Now the main idea is to project the graph signal into that eigenbasis, filter the projected graph signal directly in the spectral domain by doing an element-wise multiplication with the filter, and reproject it back into the spatial domain.
It’s ok not to understand all of this right here and right now. You’ll have your epiphany moment sooner or later. Here are the main spectral papers:
- Spectral Networks and Locally Connected Networks on Graphs — first introduced the concept of the convolution to graphs.
- ChebNets — One of the main problems with the above method is that it’s not localized i.e. the updated node features can be affected by any node in the graph.
The ChebNets paper made it so that only k-hop neighborhoods can impact the feature representation of any particular node and also made it computationally efficient to do so — by using a Chebyshev polynomial of the graph Laplacian there is no need to compute the Laplacian eigenbasis which is an expensive operation (~O(n³)).
Note: in spectral method papers you’ll be seeing some “heavy” mathematics which is not a prerequisite for understanding the spatial methods (and they are way more popular so don’t beat yourself down if you don’t get this the first time).
Aside from the papers here are some other super useful resources that will help you better understand these spectral methods:
- Spectral Graph Convolution Explained and Implemented Step By Step
- The Smallest Eigenvalues of a Graph Laplacian
- A tutorial on Graph Laplacians
And finally, this video made it click for me when it comes to understanding the spectral clustering method which leverages the Laplacian eigenvectors to cluster the nodes (any additional intuition you can collect will be useful).
That’s it. I’ve left out some less important papers to avoid the clutter (and btw. I’m only recommending the resources which I’ve read and found useful).
✅ Spectral methods!
Now let’s continue to the realm of spatial methods.
Spatial/Message passing methods
Here is a high-level, super informal, explanation of message passing methods.
The goal is to update each and every node’s representation. You have the feature vectors from your node and from his neighbors at disposal. You then do the following:
- You somehow transform the feature vectors (maybe a linear projection)
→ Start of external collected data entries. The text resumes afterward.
theorem benBlockInput_payload {s : State} {p : Payload} (hp : s.pos = .payload p)
    (content : Payload → List Run → Except ErrorCode Plan) :
    benBlockInput content s = .next (payloadStep content s p) := by
  simp [benBlockInput, hp]

theorem ben32Input_start {s : State} (hp : s.pos = .start) (content : List Run → Except ErrorCode Plan) :
    ben32Input content s = .next (s.atEnd (fun t => t.setPos (.words [] [])) fun t => t.completeEnd) := by
  simp [ben32Input, hp]

theorem ben32Input_words_short {s : State} {part : List Byte} {runs : List Run} (hp : s.pos = .words part runs)
    (h : part.length < 4) (content : List Run → Except ErrorCode Plan) :
    ben32Input content s =
      .next (s.inRead (fun b t => t.setPos (.words (part ++ [b]) runs)) fun t => t.raise .truncatedStream) := by
  simp only [ben32Input, hp]
  split
  · cases Nat.lt_irrefl 4 h
  · rw [if_pos h]

theorem wantsByte_cases {i : Instr} {s : State} (h : wantsByte i s = true) :
    s.eng = .busyInput ∧
      ((∃ got, s.pos = .bytes got ∧ readsCounted i = true ∧ got.length < inputBytes i s.latch) ∨
       (∃ got, s.pos = .header got ∧ readsBenBlock i = true ∧ got.length < 6) ∨
       (∃ p, s.pos = .payload p ∧ (i = .unpack ∨ readsBenBlock i = true) ∧ 0 < p.left) ∨
       (∃ part runs, s.pos = .words part runs ∧ readsBen32 i = true ∧ part.length < 4)) := by
  simp only [wantsByte, Bool.and_eq_true, beq_iff_eq] at h
  obtain ⟨he, h⟩ := h
  refine ⟨he, ?_⟩
  split at h
  next got hp => exact .inl ⟨got, hp, by simpa using h⟩
  next got hp => exact .inr (.inl ⟨got, hp, by simpa using h⟩)
  next p hp => exact .inr (.inr (.inl ⟨p, hp, by simpa using h⟩))
  next part runs hp => exact .inr (.inr (.inr ⟨part, runs, hp, by simpa using h⟩))
  next => cases h

/-- The step of `i` in `s` is an `InRead()` that raises the short-input error of `i`, and goes on with a byte without
touching IN or the engine state. -/
def IsInRead (i : Instr) (s : State) : Prop :=
  ∃ next : Byte → State → State,
    exec i s = .next (s.inRead next fun t => t.raise (shortError i)) ∧
      ∀ b t, (next b t).inq = t.inq ∧ (next b t).eng = t.eng

theorem isInRead_of_wantsByte {i : Instr} {s : State} (h : wantsByte i s = true) : IsInRead i s := by
  obtain ⟨he, ⟨got, hp, hi, hn⟩ | ⟨got, hp, hi, hn⟩ | ⟨p, hp, rfl | hi, hn⟩ | ⟨part, runs, hp, hi, hn⟩⟩ :=
    wantsByte_cases h
  · obtain ⟨operands, content, hx⟩ := exec_counted he hi
    exact ⟨_, hx.trans (countedInput_short hp hn _ _ _), fun _ _ => ⟨rfl, rfl⟩⟩
  · obtain ⟨content, hx⟩ := exec_benBlock he hi
    rw [IsInRead, shortError_of_readsBenBlock hi]
    exact ⟨_, hx.trans (benBlockInput_header_short hp hn _), fun _ _ => ⟨rfl, rfl⟩⟩
  · refine ⟨fun b t => t.payloadByte p b, ?_, fun _ _ => ⟨rfl, rfl⟩⟩
    rw [exec_unpack he, payloadInput_payload hp, payloadStep_short hn]
    rfl
  · obtain ⟨content, hx⟩ := exec_benBlock he hi
    refine ⟨fun b t => t.payloadByte p b, ?_, fun _ _ => ⟨rfl, rfl⟩⟩
    rw [hx, benBlockInput_payload hp, payloadStep_short hn, shortError_of_readsBenBlock hi]
  · obtain ⟨content, hx⟩ := exec_ben32 he hi
    rw [IsInRead, shortError_of_readsBen32 hi]
    exact ⟨_, hx.trans (ben32Input_words_short hp hn _), fun _ _ => ⟨rfl, rfl⟩⟩

theorem peeksInput_iff {i : Instr} {s : State} :
    peeksInput i s = true ↔
      s.eng = .busyInput ∧ s.pos = .start ∧ (readsBenBlock i = true ∨ readsBen32 i = true) := by
  simp [peeksInput, and_assoc]

/-- R129: a block command begins with `AtEnd()`, and END follows where the input is over. -/
theorem exec_of_peeksInput {i : Instr} {s : State} (h : peeksInput i s = true) :
    ∃ p, exec i s = .next (s.atEnd (fun t => t.setPos p) fun t => t.completeEnd) := by
  obtain ⟨he, hp, hi | hi⟩ := peeksInput_iff.1 h
  · obtain ⟨content, hx⟩ := exec_benBlock he hi
    exact ⟨_, hx.trans (benBlockInput_start hp _)⟩
  · obtain ⟨content, hx⟩ := exec_ben32 he hi
    exact ⟨_, hx.trans (ben32Input_start hp _)⟩

theorem atEnd_eof {s : State} (h : s.inq = []) (he : s.inEof = true) (onMore onEnd : State → State) :
    s.atEnd onMore onEnd = onEnd s := by
  simp [State.atEnd, h, he]

theorem atEnd_wait {s : State} (h : s.inq = []) (he : s.inEof = false) (onMore onEnd : State → State) :
    s.atEnd onMore onEnd = s := by
  simp [State.atEnd, h, he]

/-- Settles O20: the step is one `inRead` or one `atEnd`, and each of the three clauses is one of their equations. -/
theorem inReadTakesTheHeadOrWaits : Obligations.InReadTakesTheHeadOrWaits := by
  refine ⟨fun i s h hq heof => ?_, fun i s b rest h hq => ?_, fun i s h hq heof => ?_⟩
  · rcases h with h | h
    · obtain ⟨next, hx, -⟩ := isInRead_of_wantsByte h
      rw [hx, inRead_wait hq heof]
    · obtain ⟨p, hx⟩ := exec_of_peeksInput h
      rw [hx, atEnd_wait hq heof]
  · obtain ⟨next, hx, hkeep⟩ := isInRead_of_wantsByte h
    obtain ⟨hinq, heng⟩ := hkeep b (s.setIn rest)
    exact ⟨_, by rw [hx, inRead_cons hq], hinq, heng.trans (wantsByte_cases h).1⟩
  · obtain ⟨next, hx, -⟩ := isInRead_of_wantsByte h
    rw [hx, inRead_eof hq heof]
    rfl

/-- Settles O10. -/
theorem endCompletionIsOneStep : Obligations.EndCompletionIsOneStep := by
  intro i s hi he hp hq heof
  have hblock : readsBenBlock i = true ∨ readsBen32 i = true := by
    rcases hi with rfl | rfl | rfl | rfl <;> decide
  obtain ⟨p, hx⟩ := exec_of_peeksInput (peeksInput_iff.2 ⟨he, hp, hblock⟩)
  rw [hx, atEnd_eof hq heof]
  rfl

/-! ### What the phases may touch (R126, R74) -/

theorem InputStep.outq_eq {s t : State} (h : InputStep s t) : t.outq = s.outq := by
  cases h with
  | wait h | raise _ h | move _ h | take _ _ _ _ _ _ h | leave _ h | atEnd _ _ h => exact h ▸ rfl

/-- R124: an input step leaves IN alone, takes its head, or flushes it at error entry. -/
theorem InputStep.inq_cases {s t : State} (h : InputStep s t) :
    t.inq = s.inq ∨ (∃ b, s.inq = b :: t.inq) ∨ (t.inq = [] ∧ t.eng = .error) := by
  cases h with
  | wait h | move _ h | leave _ h | atEnd _ _ h => exact .inl (h ▸ rfl)
  | take b rest p acc n hq h => exact .inr (.inl ⟨b, h ▸ hq⟩)
  | raise e h => exact .inr (.inr (h ▸ ⟨rfl, rfl⟩))

/-- An output step leaves the input side and the run buffer alone and ends in BUSY.OUTPUT or, by completion, in IDLE. -/
theorem writeStep_frame {s : State} (he : s.eng = .busyOutput) (o : Output) :
    (s.writeStep o).inq = s.inq ∧ (s.writeStep o).inEof = s.inEof ∧ (s.writeStep o).eng ≠ .error ∧
      (s.writeStep o).runBuf = s.runBuf := by
  have hne : s.eng ≠ .error := by simp [he]
  rcases writeStep_shape s o with ⟨acc, n, p, ht⟩ | ⟨b, acc, n, p, -, ht⟩ | ht | ht <;> rw [ht]
  · exact ⟨rfl, rfl, hne, rfl⟩
  · exact ⟨rfl, rfl, hne, rfl⟩
  · exact ⟨rfl, rfl, hne, rfl⟩
  · exact ⟨rfl, rfl, nofun, rfl⟩

theorem writeStep_outq_cases (s : State) (o : Output) :
    (s.writeStep o).outq = s.outq ∨
      (s.outq.length < s.params.outDepth ∧ ∃ b, (s.writeStep o).outq = s.outq ++ [b]) := by
  rcases writeStep_shape s o with ⟨acc, n, p, ht⟩ | ⟨b, acc, n, p, hroom, ht⟩ | ht | ht <;> rw [ht]
  · exact .inl rfl
  · exact .inr ⟨hroom, b, rfl⟩
  · exact .inl rfl
  · exact .inl rfl

/-- Settles O22: the engine state says which of the three kinds of step it is. -/
theorem phasesKeepTheirDiscipline : Obligations.PhasesKeepTheirDiscipline := by
  intro i s t hx
  rcases exec_cases hx with ⟨hi | hi, rfl⟩ | ⟨he, hst⟩ | ⟨he, o, -, rfl⟩
  · simp [hi]
  · simp [hi]
  · simp only [he, reduceCtorEq, false_implies, or_self, and_true, true_implies]
    exact ⟨hst.outq_eq, hst.inq_cases⟩
  · obtain ⟨hinq, heof, heng, hbuf⟩ := writeStep_frame he o
    simp only [he, reduceCtorEq, false_implies, or_self, and_true, true_and, true_implies]
    exact ⟨hinq, heof, heng, hbuf, writeStep_outq_cases s o⟩

/-! ### What the engine leaves alone (R128, R139) -/

/-- The six result registers of R139 are the same. -/
def SameResults (s t : State) : Prop :=
  t.valueBits = s.valueBits ∧ t.lengthBits = s.lengthBits ∧ t.byteLength = s.byteLength ∧
    t.runCount = s.runCount ∧ t.labelCount = s.labelCount ∧ t.blockCount = s.blockCount

/-- What only the host, acceptance and reset change is the same: the control registers, the latched operands, OVR, the
parameters, and what stands outside the block. -/
def SameControl (s t : State) : Prop :=
  t.strict = s.strict ∧ t.cmd = s.cmd ∧ t.count = s.count ∧ t.latch = s.latch ∧ t.status.ovr = s.status.ovr ∧
    t.params = s.params ∧ t.turns = s.turns ∧ t.reads = s.reads ∧ t.freeCount = s.freeCount

theorem SameResults.refl (s : State) : SameResults s s := ⟨rfl, rfl, rfl, rfl, rfl, rfl⟩

theorem SameControl.refl (s : State) : SameControl s s := ⟨rfl, rfl, rfl, rfl, rfl, rfl, rfl, rfl, rfl⟩

theorem SameResults.inputStep {s t : State} (h : InputStep s t) : SameResults s t := by
  cases h with
  | wait h | raise _ h | move _ h | take _ _ _ _ _ _ h | leave _ h | atEnd _ _ h => exact h ▸ .refl s
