-- ==== Sys2Proof/Safety.lean ====
section
/-! DEFINITION. The terms that claims about runs use: the invariant that the registers hold legal values (spec/10_state.md
R42), that every byte a rule can read has been written (R44), that the decoder's registers agree with its state
(spec/42_frame_decoder.md R189) and that `BUSY` and the client agree with the command in progress (R24, R43); the
allowed transitions of the two state machines (R197, R251); what a phase has done when its request is out, when its write
failed, or when a reset came during it (R262, R352); the laws of a message codec (R226); and streams of bytes. -/

namespace Sys2Proof.Machine

/-- Every byte of a buffer below index `n` has been written. -/
def Written (s : State) (sp : Space) (n : Nat) : Prop :=
  ∀ i, i < n → (s.mem.readAt (Memory.addr sp i)).isSome

/-- The value of the two length bytes as received (R30). -/
def receivedLength (d : Decoder) : BitVec 16 := (d.lenb0.setWidth 16 <<< 8) ||| d.lenb1.setWidth 16

/-- The error kinds that can put the decoder in `Failed` (R190 to R193, R330). -/
def decoderError : ErrKind → Bool
  | .transportError | .frameSyncTimeout | .frameReadTimeout | .frameCrcMismatch | .frameEndMismatch
  | .frameLengthInvalid | .frameEscapeViolation | .interrupted => true
  | .none | .messageDecodeError | .protocolSequenceError | .phaseFailure | .scenarioConfigError
  | .framePayloadTooLong | .cmdRefused => false

/-- The decoder's registers agree with its state: `RX_ERR` is 0 but in `Failed` (R29), `RX_LEN` is the received length
once both bytes came and 0 before (R30), `RX_CNT` counts up to it (R31), `RX_ESC` is set only in the payload, and in
`Complete` the received CRC matches (R189). -/
def DecoderOk (s : State) : Prop :=
  match s.dec.state with
  | .idle => s.dec = Decoder.reset
  | .syncing => s.dec = { Decoder.reset with state := .syncing, discard := s.dec.discard }
  | .readingLength =>
    s.dec = { Decoder.reset with
      state := .readingLength, discard := s.dec.discard, lenb0 := s.dec.lenb0, idx := s.dec.idx }
  | .readingPayload =>
    s.dec.err = .none ∧ s.dec.len = receivedLength s.dec ∧ s.dec.len.toNat ≤ 1024 ∧ s.dec.cnt.toNat < s.dec.len.toNat ∧
      s.dec.idx = false ∧ s.dec.crc = 0 ∧ Written s .rxbuf s.dec.cnt.toNat
  | .readingCrc =>
    s.dec.err = .none ∧ s.dec.len = receivedLength s.dec ∧ s.dec.len.toNat ≤ 1024 ∧ s.dec.cnt.toNat = s.dec.len.toNat ∧
      s.dec.esc = false ∧ Written s .rxbuf s.dec.cnt.toNat
  | .readingEnd =>
    s.dec.err = .none ∧ s.dec.len = receivedLength s.dec ∧ s.dec.len.toNat ≤ 1024 ∧ s.dec.cnt.toNat = s.dec.len.toNat ∧
      s.dec.esc = false ∧ s.dec.idx = false ∧ Written s .rxbuf s.dec.cnt.toNat
  | .complete =>
    s.dec.err = .none ∧ s.dec.len = receivedLength s.dec ∧ s.dec.len.toNat ≤ 1024 ∧ s.dec.cnt.toNat = s.dec.len.toNat ∧
      s.dec.esc = false ∧ s.dec.idx = false ∧ Written s .rxbuf s.dec.cnt.toNat ∧ recomputedCrc s = s.dec.crc
  | .failed => decoderError s.dec.err = true ∧ s.dec.cnt.toNat ≤ 1024

/-- The registers hold legal values (R27, R36 to R41, R42), the memory is in canonical form, and every byte below a
buffer's length register has been written (R44). -/
structure RegistersOk (s : State) : Prop where
  params : s.params.wf
  memory : s.mem.wf = true
  txLen : s.txLen.toNat ≤ 1025
  dbufLen : s.dbufLen.toNat ≤ s.params.dataMax + 1
  seq : s.cl.seq.toNat ≤ 4
  bootverLen : s.cl.bootverLen.toNat ≤ 1024
  ackmsgLen : s.cl.ackmsgLen.toNat ≤ 1024
  stagedLen : s.cl.stagedLen.toNat ≤ s.params.dataMax
  bytesXfer : s.cl.bytesXfer.toNat ≤ s.params.dataMax
  log : s.cl.log.length ≤ s.params.logMax
  txbuf : Written s .txbuf (min s.txLen.toNat 1024)
  dbuf : Written s .dbuf (min s.dbufLen.toNat s.params.dataMax)
  bootver : Written s .bootver s.cl.bootverLen.toNat
  ackmsg : Written s .ackmsg s.cl.ackmsgLen.toNat
  decoder : DecoderOk s

/-- The command in progress agrees with the decoder and the client: a command is in progress exactly while the decoder
is in a reading state (R24, R181, R262), and an exchange runs in the client state its phase needs, under its sequence id, in
one of its attempts (R43, R252, R262). -/
def ProgressOk (s : State) : Prop :=
  match s.progress with
  | .idle => s.dec.state.reading = false
  | .decode => s.dec.state.reading = true
  | .exchange p session attempt =>
    s.dec.state.reading = true ∧ s.cl.state = p.needs ∧ s.cl.seq = p.seqId ∧ 1 ≤ attempt ∧
      attempt ≤ s.params.rxAttempts ∧ (p = .transfer ∨ session = true → s.dbufLen.toNat ≤ s.params.dataMax)

/-- The invariant of the block. -/
def Inv (s : State) : Prop := RegistersOk s ∧ ProgressOk s

/-- The transitions of `CL_STATE` (R251). -/
def clientMoves (a b : ClState) : Bool :=
  b == .disconnected ||
    match a, b with
    | .disconnected, .connected | .connected, .handshakeDone | .handshakeDone, .prepared
    | .prepared, .dataSent | .dataSent, .verified => true
    | _, _ => false

/-- The transitions of `RX_STATE` on `RX.BYTE` (R197). -/
def byteMoves (a b : RxState) : Bool :=
  match a, b with
  | .syncing, .syncing | .syncing, .readingLength
  | .readingLength, .readingLength | .readingLength, .readingPayload | .readingLength, .readingCrc
  | .readingLength, .failed
  | .readingPayload, .readingPayload | .readingPayload, .readingCrc | .readingPayload, .failed
  | .readingCrc, .readingCrc | .readingCrc, .readingEnd
  | .readingEnd, .complete | .readingEnd, .failed => true
  | _, _ => false

/-- The receive event symbols of a list of bytes (R104). -/
def byteSymbols (bs : List Byte) : List RxSymbol := bs.map fun b => b.setWidth 9

/-- A response word as the host reads it (R102). -/
def responseWord (status : ErrKind) (value : Word) : RespWord := status.code ++ value

/-- The link's answers to the next calls are not that reset comes during them (R350, R352). -/
def noResetDuringCall (s : State) : Prop :=
  (∀ n, nextWriteAnswer s.link ≠ .resetDuring n) ∧ nextOpenAnswer s.link ≠ .resetDuring ∧
    nextCloseAnswer s.link ≠ .resetDuring

/-- The host commands (R100). -/
def isCommand : Instr → Bool
  | .rxByte _ | .rxTimeout | .rxError | .sigReset | .sigAbort => false
  | .nop | .rd _ | .bufRead .. | .logRead .. | .crc16Init | .crc16Update _ | .crc16Read | .crc32Init | .crc32Update _
  | .crc32Read | .txbufClear | .txbufPush _ | .encFrame | .decStart | .decReset | .clOpen | .clClose | .clHandshake
  | .clPrepare _ | .clTransfer | .clVerify | .clRunSession | .dbufClear | .dbufPush _ => true
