theorem of_state_eq {u t : State} (h : HostSideKept u t) (hport : u.port = s.port) (hlink : u.link = s.link)
    (hengine : u.engine = s.engine) : HostSideKept s t :=
  ⟨hport ▸ h.cmd, hlink ▸ hengine ▸ h.engine⟩

theorem phaseFailed (p : Phase) (b : Bool) (e : ErrKind) : HostSideKept s (phaseFailed p b e s) :=
  ⟨rfl, fun _ => rfl⟩

theorem sendRequest (p : Phase) (b : Bool) (m : List Byte) : HostSideKept s (sendRequest p b m s) := by
  obtain ⟨n, -, -, heq⟩ | ⟨n, -, -, heq⟩ | ⟨-, heq⟩ | ⟨n, hreset, heq⟩ := sendRequest_cases p b m s
  · rw [heq]; exact ⟨by simp, by simp⟩
  · rw [heq]; exact ⟨by simp, by simp⟩
  · rw [heq]; exact ⟨by simp, by simp⟩
  · rw [heq]; exact ⟨rfl, fun hno => absurd hreset (hno n)⟩

theorem startPhase (p : Phase) (b : Bool) (n : Word) : HostSideKept s (startPhase p b n s) := by
  obtain ⟨-, heq⟩ | ⟨-, -, heq⟩ := startPhase_cases p b n s
  · rw [heq]; exact phaseFailed p b _
  · rw [heq]; exact (sendRequest p b _).of_state_eq rfl rfl rfl

theorem phaseCommand (p : Phase) (n : Word) : HostSideKept s (phaseCommand p n s) := by
  obtain ⟨-, heq⟩ | ⟨-, heq⟩ := phaseCommand_cases p n s
  · rw [heq]; exact startPhase p false n
  · rw [heq]; exact ⟨rfl, fun _ => rfl⟩

theorem continueSession (p : Phase) (b : Bool) : HostSideKept s (continueSession p b s) := by
  obtain ⟨-, heq⟩ | ⟨-, -, heq⟩ | ⟨-, -, heq⟩ | ⟨-, -, heq⟩ | ⟨-, -, heq⟩ := continueSession_cases p b s
  · rw [heq]; exact ⟨rfl, fun _ => rfl⟩
  · rw [heq]; exact startPhase _ _ _
  · rw [heq]; exact startPhase _ _ _
  · rw [heq]; exact startPhase _ _ _
  · rw [heq]; exact ⟨rfl, fun _ => rfl⟩

theorem judgeResponse (p : Phase) (b : Bool) : HostSideKept s (judgeResponse p b s) := by
  obtain ⟨-, heq⟩ | ⟨r, -, -, heq⟩ | ⟨r, -, -, -, heq⟩ | ⟨r, -, -, -, heq⟩ := judgeResponse_cases p b s
  · rw [heq]; exact phaseFailed p b _
  · rw [heq]; exact (phaseFailed p b _).of_state_eq (by simp) (by simp) (by simp)
  · rw [heq]; exact (phaseFailed p b _).of_state_eq (by simp) (by simp) (by simp)
  · rw [heq]; exact (continueSession p b).of_state_eq (by simp) (by simp) (by simp)

theorem finishExchange (p : Phase) (b : Bool) (k : Nat) : HostSideKept s (finishExchange p b k s) := by
  obtain ⟨-, heq⟩ | ⟨-, -, heq⟩ | ⟨-, -, -, heq⟩ := finishExchange_cases p b k s
  · rw [heq]; exact judgeResponse p b
  · rw [heq]; exact phaseFailed p b _
  · rw [heq]; exact ⟨rfl, fun _ => rfl⟩

theorem afterEvent : HostSideKept s (afterEvent s) := by
  obtain ⟨-, heq⟩ | ⟨-, -, heq⟩ | ⟨-, -, heq⟩ | ⟨p, b, k, -, -, heq⟩ := afterEvent_cases s
  · rw [heq]; exact ⟨rfl, fun _ => rfl⟩
  · rw [heq]; exact ⟨rfl, fun _ => rfl⟩
  · rw [heq]
    obtain ⟨-, heq⟩ | ⟨-, -, heq⟩ | ⟨-, -, heq⟩ := respondDecode_cases s <;> rw [heq] <;> exact ⟨rfl, fun _ => rfl⟩
  · rw [heq]; exact finishExchange p b k

theorem onEvent {f : State → State} (hf : DecoderOnly f) : HostSideKept s (onEvent f s) := by
  obtain ⟨-, heq⟩ | ⟨-, heq⟩ := onEvent_cases f s
  · obtain ⟨d, m, k, hfs⟩ := hf s
    rw [heq, hfs]; exact afterEvent.of_state_eq rfl rfl rfl
  · rw [heq]; exact ⟨rfl, fun _ => rfl⟩

/-- A receive event or an abort. -/
theorem exec_event {i : Instr} {t : State} (hi : isCommand i = false) (hne : i ≠ .sigReset)
    (h : exec i s = .next t) : HostSideKept s t := by
  cases i with
  | rxByte b => cases h; exact onEvent (decoderOnly_receiveByte b)
  | rxTimeout => cases h; exact onEvent decoderOnly_receiveTimeout
  | rxError => cases h; exact onEvent (decoderOnly_rxFail _)
  | sigAbort => cases h; exact onEvent (decoderOnly_rxFail _)
  | sigReset => exact absurd rfl hne
  | _ => cases hi

end HostSideKept

end Sys2Proof.Machine
end

section
/-! SUPPORT. The invariant along the life of a command: it is answered, or an exchange waits for its response, or reset
comes (R24, R43, R262, R350); and from that the statements of the state family on the invariant. -/

namespace Sys2Proof.Machine

/-! ## The command in progress -/

/-- What an exchange in its `k`-th attempt can rely on (R43, R252, R262). -/
structure ExchangeOk (s : State) (p : Phase) (b : Bool) (k : Nat) : Prop where
  needs : s.cl.state = p.needs
  seq : s.cl.seq = p.seqId
  first : 1 ≤ k
  last : k ≤ s.params.rxAttempts
  data : p = .transfer ∨ b = true → s.dbufLen.toNat ≤ s.params.dataMax

/-- `BUSY` is 1 exactly while the decoder reads (R24), and an exchange keeps to its phase. -/
theorem progressOk_iff (s : State) :
    ProgressOk s ↔ (s.dec.state.reading = true ↔ s.progress ≠ .idle) ∧
      ∀ p b k, s.progress = .exchange p b k → ExchangeOk s p b k := by
  unfold ProgressOk
  cases hp : s.progress with
  | idle => simp
  | decode => simp
  | exchange p b k =>
    constructor
    · rintro ⟨hr, hneeds, hseq, hfirst, hlast, hdata⟩
      refine ⟨by simp [hr], fun p' b' k' e => ?_⟩
      cases e
      exact ⟨hneeds, hseq, hfirst, hlast, hdata⟩
    · rintro ⟨hr, hx⟩
      obtain ⟨hneeds, hseq, hfirst, hlast, hdata⟩ := hx p b k rfl
      exact ⟨hr.2 nofun, hneeds, hseq, hfirst, hlast, hdata⟩

theorem Inv.reading_iff {s : State} (h : Inv s) : s.dec.state.reading = true ↔ s.progress ≠ .idle :=
  ((progressOk_iff s).1 h.2).1

theorem Inv.exchange {s : State} (h : Inv s) {p : Phase} {b : Bool} {k : Nat} (hp : s.progress = .exchange p b k) :
    ExchangeOk s p b k :=
  ((progressOk_iff s).1 h.2).2 p b k hp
- You somehow aggregate them (maybe weighing them with attention coefficients, voilà, we get GAT (you see what I did there))
- You update the feature vector (somehow) of the current node by combining its (transformed) feature vector with the aggregated neighborhood representation.
And that’s pretty much it, you can fit many different GNNs into this framework.
Let’s now explore some of the most famous spatial methods:
- GCN (Graph Convolutional Network) — simplified the ChebNets paper to operate on 1-hop neighborhoods and made GNNs much more efficient and applicable.
I’ve covered the GCN paper in this video:
- Graph Attention Network (GAT) — made GCN more expressive by allowing it to learn the neighborhood aggregation coefficients (GCN uses constants instead of learnable weights).
As you’ll later see I’ve even implemented GAT from scratch and Petar Veličković (the first author) himself recommended this video so I guess it should be good enough! 😅
Now the problem with GAT and GCN is they were originally not scalable which is needed for many real-world, massive-scale, graph datasets like any social network’s graph.
The following 2 papers made GNNs applicable to huge graphs:
- GraphSAGE — SAmple and aggreGatE, it introduced the concept of sampling your neighborhood and a couple of optimization tricks so as to constrain the compute/memory budget. It’s a direct precursor to PinSage which is deployed at Pinterest as the recommender system!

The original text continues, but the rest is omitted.